● DIRECTIONS
Starting at the line that contains "s.lqs := rfl" and ending at the line that contains "s.devq := rfl", the lines below are to be given again exactly, with nothing added.
INPUT FOR THIS TASK: Begin
/-! ## `storeN` -/

@[simp] theorem storeN_now (s : State) (k n v : Nat) : (storeN s k n v).now = s.now := rfl
@[simp] theorem storeN_syncAt (s : State) (k n v : Nat) : (storeN s k n v).syncAt = s.syncAt := rfl
@[simp] theorem storeN_curCore (s : State) (k n v : Nat) : (storeN s k n v).curCore = s.curCore := rfl
@[simp] theorem storeN_curSlot (s : State) (k n v : Nat) : (storeN s k n v).curSlot = s.curSlot := rfl
@[simp] theorem storeN_bus (s : State) (k n v : Nat) : (storeN s k n v).bus = s.bus := rfl
@[simp] theorem storeN_agenda (s : State) (k n v : Nat) : (storeN s k n v).agenda = s.agenda := rfl
@[simp] theorem storeN_timers (s : State) (k n v : Nat) : (storeN s k n v).timers = s.timers := rfl
@[simp] theorem storeN_asked (s : State) (k n v : Nat) : (storeN s k n v).asked = s.asked := rfl
@[simp] theorem storeN_answers (s : State) (k n v : Nat) : (storeN s k n v).answers = s.answers := rfl
@[simp] theorem storeN_tap (s : State) (k n v : Nat) : (storeN s k n v).tap = s.tap := rfl
@[simp] theorem storeN_freeCount (s : State) (k n v : Nat) : (storeN s k n v).freeCount = s.freeCount := rfl
@[simp] theorem storeN_nextId (s : State) (k n v : Nat) : (storeN s k n v).nextId = s.nextId := rfl
@[simp] theorem storeN_badMem (s : State) (k n v : Nat) : (storeN s k n v).badMem = s.badMem := rfl
@[simp] theorem storeN_cores (s : State) (k n v : Nat) : (storeN s k n v).cores = s.cores := rfl
@[simp] theorem storeN_wafer (s : State) (k n v : Nat) : (storeN s k n v).wafer = s.wafer := rfl
@[simp] theorem storeN_campus (s : State) (k n v : Nat) : (storeN s k n v).campus = s.campus := rfl
@[simp] theorem storeN_launches (s : State) (k n v : Nat) : (storeN s k n v).launches = s.launches := rfl
@[simp] theorem storeN_nextLaunch (s : State) (k n v : Nat) : (storeN s k n v).nextLaunch = s.nextLaunch := rfl
@[simp] theorem storeN_lqs (s : State) (k n v : Nat) : (storeN s k n v).lqs = s.lqs := rfl
@[simp] theorem storeN_devq (s : State) (k n v : Nat) : (storeN s k n v).devq = s.devq := rfl
@[simp] theorem storeN_waitq (s : State) (k n v : Nat) : (storeN s k n v).waitq = s.waitq := rfl
@[simp] theorem storeN_pre (s : State) (k n v : Nat) : (storeN s k n v).pre = s.pre := rfl
@[simp] theorem storeN_clog (s : State) (k n v : Nat) : (storeN s k n v).clog = s.clog := rfl
@[simp] theorem storeN_ready (s : State) (k n v : Nat) : (storeN s k n v).ready = s.ready := rfl
@[simp] theorem storeN_draining (s : State) (k n v : Nat) : (storeN s k n v).draining = s.draining := rfl
@[simp] theorem storeN_standby (s : State) (k n v : Nat) : (storeN s k n v).standby = s.standby := rfl
@[simp] theorem storeN_pwRefused (s : State) (k n v : Nat) : (storeN s k n v).pwRefused = s.pwRefused := rfl
@[simp] theorem storeN_tables (s : State) (k n v : Nat) : (storeN s k n v).tables = s.tables := rfl
@[simp] theorem storeN_trace (s : State) (k n v : Nat) : (storeN s k n v).trace = s.trace := rfl
@[simp] theorem storeN_dbg (s : State) (k n v : Nat) : (storeN s k n v).dbg = s.dbg := rfl
@[simp] theorem storeN_security (s : State) (k n v : Nat) : (storeN s k n v).security = s.security := rfl
@[simp] theorem storeN_press (s : State) (k n v : Nat) : (storeN s k n v).press = s.press := rfl
@[simp] theorem storeN_msix (s : State) (k n v : Nat) : (storeN s k n v).msix = s.msix := rfl
@[simp] theorem storeN_edges (s : State) (k n v : Nat) : (storeN s k n v).edges = s.edges := rfl
@[simp] theorem storeN_replicas (s : State) (k n v : Nat) : (storeN s k n v).replicas = s.replicas := rfl
@[simp] theorem storeN_invWaits (s : State) (k n v : Nat) : (storeN s k n v).invWaits = s.invWaits := rfl
@[simp] theorem storeN_cellars (s : State) (k n v : Nat) : (storeN s k n v).cellars = s.cellars := rfl
@[simp] theorem storeN_links (s : State) (k n v : Nat) : (storeN s k n v).links = s.links := rfl
@[simp] theorem storeN_net (s : State) (k n v : Nat) : (storeN s k n v).net = s.net := rfl
@[simp] theorem storeN_wins (s : State) (k n v : Nat) : (storeN s k n v).wins = s.wins := rfl
@[simp] theorem storeN_msgs (s : State) (k n v : Nat) : (storeN s k n v).msgs = s.msgs := rfl
@[simp] theorem storeN_evs (s : State) (k n v : Nat) : (storeN s k n v).evs = s.evs := rfl
@[simp] theorem storeN_treeMsgs (s : State) (k n v : Nat) : (storeN s k n v).treeMsgs = s.treeMsgs := rfl
@[simp] theorem storeN_colls (s : State) (k n v : Nat) : (storeN s k n v).colls = s.colls := rfl
@[simp] theorem storeN_touches (s : State) (k n v : Nat) : (storeN s k n v).touches = s.touches := rfl
@[simp] theorem storeN_ndNotes (s : State) (k n v : Nat) : (storeN s k n v).ndNotes = s.ndNotes := rfl

end Sys2Proof.Machine
end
INPUT FOR THIS TASK: End
● THE ANSWER
@[simp] theorem storeN_lqs (s : State) (k n v : Nat) : (storeN s k n v).lqs = s.lqs := rfl
@[simp] theorem storeN_devq (s : State) (k n v : Nat) : (storeN s k n v).devq = s.devq := rfl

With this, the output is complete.